== ENTRIES SUPPLIED

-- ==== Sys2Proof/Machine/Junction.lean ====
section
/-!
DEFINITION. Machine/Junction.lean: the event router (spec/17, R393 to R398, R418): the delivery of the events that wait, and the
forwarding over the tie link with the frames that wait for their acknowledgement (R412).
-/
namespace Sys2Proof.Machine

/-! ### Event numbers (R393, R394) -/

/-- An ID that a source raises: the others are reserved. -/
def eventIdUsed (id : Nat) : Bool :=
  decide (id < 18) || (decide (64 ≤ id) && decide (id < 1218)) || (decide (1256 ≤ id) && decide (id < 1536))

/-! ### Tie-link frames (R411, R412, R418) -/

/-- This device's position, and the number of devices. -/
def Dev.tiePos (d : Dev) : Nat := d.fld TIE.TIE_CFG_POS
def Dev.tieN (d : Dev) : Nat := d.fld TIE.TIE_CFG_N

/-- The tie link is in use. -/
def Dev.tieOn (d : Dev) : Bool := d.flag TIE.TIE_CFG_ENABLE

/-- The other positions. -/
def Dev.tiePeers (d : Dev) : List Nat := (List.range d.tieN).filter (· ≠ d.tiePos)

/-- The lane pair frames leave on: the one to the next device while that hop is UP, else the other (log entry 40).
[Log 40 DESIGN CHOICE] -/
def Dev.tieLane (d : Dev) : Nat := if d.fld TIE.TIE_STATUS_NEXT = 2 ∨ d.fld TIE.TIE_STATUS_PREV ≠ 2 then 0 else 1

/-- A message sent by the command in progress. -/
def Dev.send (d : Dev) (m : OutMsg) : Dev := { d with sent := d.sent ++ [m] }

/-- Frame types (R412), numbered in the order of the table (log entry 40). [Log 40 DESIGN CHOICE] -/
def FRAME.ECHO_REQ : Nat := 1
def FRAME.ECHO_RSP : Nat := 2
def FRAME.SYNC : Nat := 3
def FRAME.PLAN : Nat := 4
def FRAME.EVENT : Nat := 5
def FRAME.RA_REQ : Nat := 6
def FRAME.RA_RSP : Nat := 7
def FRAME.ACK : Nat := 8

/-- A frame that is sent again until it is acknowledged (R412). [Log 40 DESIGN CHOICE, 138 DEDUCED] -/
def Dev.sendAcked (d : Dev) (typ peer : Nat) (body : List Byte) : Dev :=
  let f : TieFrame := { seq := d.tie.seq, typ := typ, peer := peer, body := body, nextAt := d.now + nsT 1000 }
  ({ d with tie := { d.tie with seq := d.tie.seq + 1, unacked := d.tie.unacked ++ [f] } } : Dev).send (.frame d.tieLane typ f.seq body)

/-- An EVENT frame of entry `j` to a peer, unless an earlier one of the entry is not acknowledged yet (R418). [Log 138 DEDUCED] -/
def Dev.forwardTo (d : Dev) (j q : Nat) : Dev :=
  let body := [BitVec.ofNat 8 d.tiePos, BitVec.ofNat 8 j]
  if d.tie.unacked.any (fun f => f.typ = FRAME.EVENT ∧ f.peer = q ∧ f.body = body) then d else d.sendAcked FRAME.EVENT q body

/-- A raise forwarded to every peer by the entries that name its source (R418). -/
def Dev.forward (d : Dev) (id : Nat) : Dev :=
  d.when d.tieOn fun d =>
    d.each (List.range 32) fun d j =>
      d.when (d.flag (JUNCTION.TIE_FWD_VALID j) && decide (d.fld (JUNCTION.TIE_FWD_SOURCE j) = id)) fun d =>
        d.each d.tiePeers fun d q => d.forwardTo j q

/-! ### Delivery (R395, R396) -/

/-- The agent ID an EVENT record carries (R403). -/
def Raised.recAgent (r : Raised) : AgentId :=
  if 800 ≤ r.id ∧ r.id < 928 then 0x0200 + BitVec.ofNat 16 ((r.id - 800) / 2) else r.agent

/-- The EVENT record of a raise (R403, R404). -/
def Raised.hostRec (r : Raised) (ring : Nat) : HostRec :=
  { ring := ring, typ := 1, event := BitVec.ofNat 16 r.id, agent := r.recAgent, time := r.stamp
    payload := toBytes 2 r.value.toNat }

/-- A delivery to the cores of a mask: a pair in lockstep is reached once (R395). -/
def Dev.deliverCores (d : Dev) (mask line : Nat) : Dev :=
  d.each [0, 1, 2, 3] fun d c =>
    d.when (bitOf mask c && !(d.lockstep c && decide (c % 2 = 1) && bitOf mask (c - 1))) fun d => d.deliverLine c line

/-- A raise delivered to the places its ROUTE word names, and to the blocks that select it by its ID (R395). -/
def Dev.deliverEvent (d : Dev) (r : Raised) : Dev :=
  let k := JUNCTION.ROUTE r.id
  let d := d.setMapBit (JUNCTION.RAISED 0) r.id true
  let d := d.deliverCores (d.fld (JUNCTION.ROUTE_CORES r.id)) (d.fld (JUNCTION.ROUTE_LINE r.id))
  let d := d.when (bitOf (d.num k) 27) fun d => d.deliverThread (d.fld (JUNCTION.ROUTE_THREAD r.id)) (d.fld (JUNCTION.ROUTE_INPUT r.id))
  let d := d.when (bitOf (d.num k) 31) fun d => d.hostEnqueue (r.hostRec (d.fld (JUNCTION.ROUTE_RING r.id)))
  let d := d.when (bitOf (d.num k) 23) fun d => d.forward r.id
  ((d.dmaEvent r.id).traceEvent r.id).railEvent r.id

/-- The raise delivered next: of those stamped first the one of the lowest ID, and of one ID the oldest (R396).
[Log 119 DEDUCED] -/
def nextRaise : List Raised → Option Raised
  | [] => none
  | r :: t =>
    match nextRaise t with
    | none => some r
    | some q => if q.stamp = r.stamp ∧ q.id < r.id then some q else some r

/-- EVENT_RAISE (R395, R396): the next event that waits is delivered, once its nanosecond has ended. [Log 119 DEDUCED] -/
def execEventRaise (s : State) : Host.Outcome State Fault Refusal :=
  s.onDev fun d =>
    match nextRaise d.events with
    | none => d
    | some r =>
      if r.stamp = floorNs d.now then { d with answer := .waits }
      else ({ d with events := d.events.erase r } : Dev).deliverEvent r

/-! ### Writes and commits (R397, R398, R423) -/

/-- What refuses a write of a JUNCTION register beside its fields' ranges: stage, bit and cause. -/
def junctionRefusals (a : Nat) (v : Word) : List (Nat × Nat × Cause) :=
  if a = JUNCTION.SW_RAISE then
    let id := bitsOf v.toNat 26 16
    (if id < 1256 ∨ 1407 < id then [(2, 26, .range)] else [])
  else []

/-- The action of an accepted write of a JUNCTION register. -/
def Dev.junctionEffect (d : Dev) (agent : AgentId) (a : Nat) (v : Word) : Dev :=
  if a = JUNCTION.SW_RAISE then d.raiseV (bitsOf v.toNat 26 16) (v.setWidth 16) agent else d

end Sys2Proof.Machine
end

====

[WHAT YOU SHOULD DO]:
Give the data again, unchanged in every line.

[RESULT BELOW]:
-- ==== Sys2Proof/Machine/Junction.lean ====
section
/-!
DEFINITION. Machine/Junction.lean: the event router (spec/17, R393 to R398, R418): the delivery of the events that wait, and the
forwarding over the tie link with the frames that wait for their acknowledgement (R412).
-/
namespace Sys2Proof.Machine

/-! ### Event numbers (R393, R394) -/

/-- An ID that a source raises: the others are reserved. -/
def eventIdUsed (id : Nat) : Bool :=
  decide (id < 18) || (decide (64 ≤ id) && decide (id < 1218)) || (decide (1256 ≤ id) && decide (id < 1536))

/-! ### Tie-link frames (R411, R412, R418) -/

/-- This device's position, and the number of devices. -/
def Dev.tiePos (d : Dev) : Nat := d.fld TIE.TIE_CFG_POS
def Dev.tieN (d : Dev) : Nat := d.fld TIE.TIE_CFG_N

/-- The tie link is in use. -/
def Dev.tieOn (d : Dev) : Bool := d.flag TIE.TIE_CFG_ENABLE

/-- The other positions. -/
def Dev.tiePeers (d : Dev) : List Nat := (List.range d.tieN).filter (· ≠ d.tiePos)

/-- The lane pair frames leave on: the one to the next device while that hop is UP, else the other (log entry 40).
[Log 40 DESIGN CHOICE] -/
def Dev.tieLane (d : Dev) : Nat := if d.fld TIE.TIE_STATUS_NEXT = 2 ∨ d.fld TIE.TIE_STATUS_PREV ≠ 2 then 0 else 1

/-- A message sent by the command in progress. -/
def Dev.send (d : Dev) (m : OutMsg) : Dev := { d with sent := d.sent ++ [m] }

/-- Frame types (R412), numbered in the order of the table (log entry 40). [Log 40 DESIGN CHOICE] -/
def FRAME.ECHO_REQ : Nat := 1
def FRAME.ECHO_RSP : Nat := 2
def FRAME.SYNC : Nat := 3
def FRAME.PLAN : Nat := 4
def FRAME.EVENT : Nat := 5
def FRAME.RA_REQ : Nat := 6
def FRAME.RA_RSP : Nat := 7
def FRAME.ACK : Nat := 8

/-- A frame that is sent again until it is acknowledged (R412). [Log 40 DESIGN CHOICE, 138 DEDUCED] -/
def Dev.sendAcked (d : Dev) (typ peer : Nat) (body : List Byte) : Dev :=
  let f : TieFrame := { seq := d.tie.seq, typ := typ, peer := peer, body := body, nextAt := d.now + nsT 1000 }
  ({ d with tie := { d.tie with seq := d.tie.seq + 1, unacked := d.tie.unacked ++ [f] } } : Dev).send (.frame d.tieLane typ f.seq body)

/-- An EVENT frame of entry `j` to a peer, unless an earlier one of the entry is not acknowledged yet (R418). [Log 138 DEDUCED] -/
def Dev.forwardTo (d : Dev) (j q : Nat) : Dev :=
  let body := [BitVec.ofNat 8 d.tiePos, BitVec.ofNat 8 j]
  if d.tie.unacked.any (fun f => f.typ = FRAME.EVENT ∧ f.peer = q ∧ f.body = body) then d else d.sendAcked FRAME.EVENT q body

/-- A raise forwarded to every peer by the entries that name its source (R418). -/
def Dev.forward (d : Dev) (id : Nat) : Dev :=
  d.when d.tieOn fun d =>
    d.each (List.range 32) fun d j =>
      d.when (d.flag (JUNCTION.TIE_FWD_VALID j) && decide (d.fld (JUNCTION.TIE_FWD_SOURCE j) = id)) fun d =>
        d.each d.tiePeers fun d q => d.forwardTo j q

/-! ### Delivery (R395, R396) -/

/-- The agent ID an EVENT record carries (R403). -/
def Raised.recAgent (r : Raised) : AgentId :=
  if 800 ≤ r.id ∧ r.id < 928 then 0x0200 + BitVec.ofNat 16 ((r.id - 800) / 2) else r.agent

/-- The EVENT record of a raise (R403, R404). -/
def Raised.hostRec (r : Raised) (ring : Nat) : HostRec :=
  { ring := ring, typ := 1, event := BitVec.ofNat 16 r.id, agent := r.recAgent, time := r.stamp
    payload := toBytes 2 r.value.toNat }

/-- A delivery to the cores of a mask: a pair in lockstep is reached once (R395). -/
def Dev.deliverCores (d : Dev) (mask line : Nat) : Dev :=
  d.each [0, 1, 2, 3] fun d c =>
    d.when (bitOf mask c && !(d.lockstep c && decide (c % 2 = 1) && bitOf mask (c - 1))) fun d => d.deliverLine c line

/-- A raise delivered to the places its ROUTE word names, and to the blocks that select it by its ID (R395). -/
def Dev.deliverEvent (d : Dev) (r : Raised) : Dev :=
  let k := JUNCTION.ROUTE r.id
  let d := d.setMapBit (JUNCTION.RAISED 0) r.id true
  let d := d.deliverCores (d.fld (JUNCTION.ROUTE_CORES r.id)) (d.fld (JUNCTION.ROUTE_LINE r.id))
  let d := d.when (bitOf (d.num k) 27) fun d => d.deliverThread (d.fld (JUNCTION.ROUTE_THREAD r.id)) (d.fld (JUNCTION.ROUTE_INPUT r.id))
  let d := d.when (bitOf (d.num k) 31) fun d => d.hostEnqueue (r.hostRec (d.fld (JUNCTION.ROUTE_RING r.id)))
  let d := d.when (bitOf (d.num k) 23) fun d => d.forward r.id
  ((d.dmaEvent r.id).traceEvent r.id).railEvent r.id

/-- The raise delivered next: of those stamped first the one of the lowest ID, and of one ID the oldest (R396).
[Log 119 DEDUCED] -/
def nextRaise : List Raised → Option Raised
  | [] => none
  | r :: t =>
    match nextRaise t with
    | none => some r
    | some q => if q.stamp = r.stamp ∧ q.id < r.id then some q else some r

/-- EVENT_RAISE (R395, R396): the next event that waits is delivered, once its nanosecond has ended. [Log 119 DEDUCED] -/
def execEventRaise (s : State) : Host.Outcome State Fault Refusal :=
  s.onDev fun d =>
    match nextRaise d.events with
    | none => d
    | some r =>
      if r.stamp = floorNs d.now then { d with answer := .waits }
      else ({ d with events := d.events.erase r } : Dev).deliverEvent r

/-! ### Writes and commits (R397, R398, R423) -/

/-- What refuses a write of a JUNCTION register beside its fields' ranges: stage, bit and cause. -/
def junctionRefusals (a : Nat) (v : Word) : List (Nat × Nat × Cause) :=
  if a = JUNCTION.SW_RAISE then
    let id := bitsOf v.toNat 26 16
    (if id < 1256 ∨ 1407 < id then [(2, 26, .range)] else [])
  else []

/-- The action of an accepted write of a JUNCTION register. -/
def Dev.junctionEffect (d : Dev) (agent : AgentId) (a : Nat) (v : Word) : Dev :=
  if a = JUNCTION.SW_RAISE then d.raiseV (bitsOf v.toNat 26 16) (v.setWidth 16) agent else d

end Sys2Proof.Machine
end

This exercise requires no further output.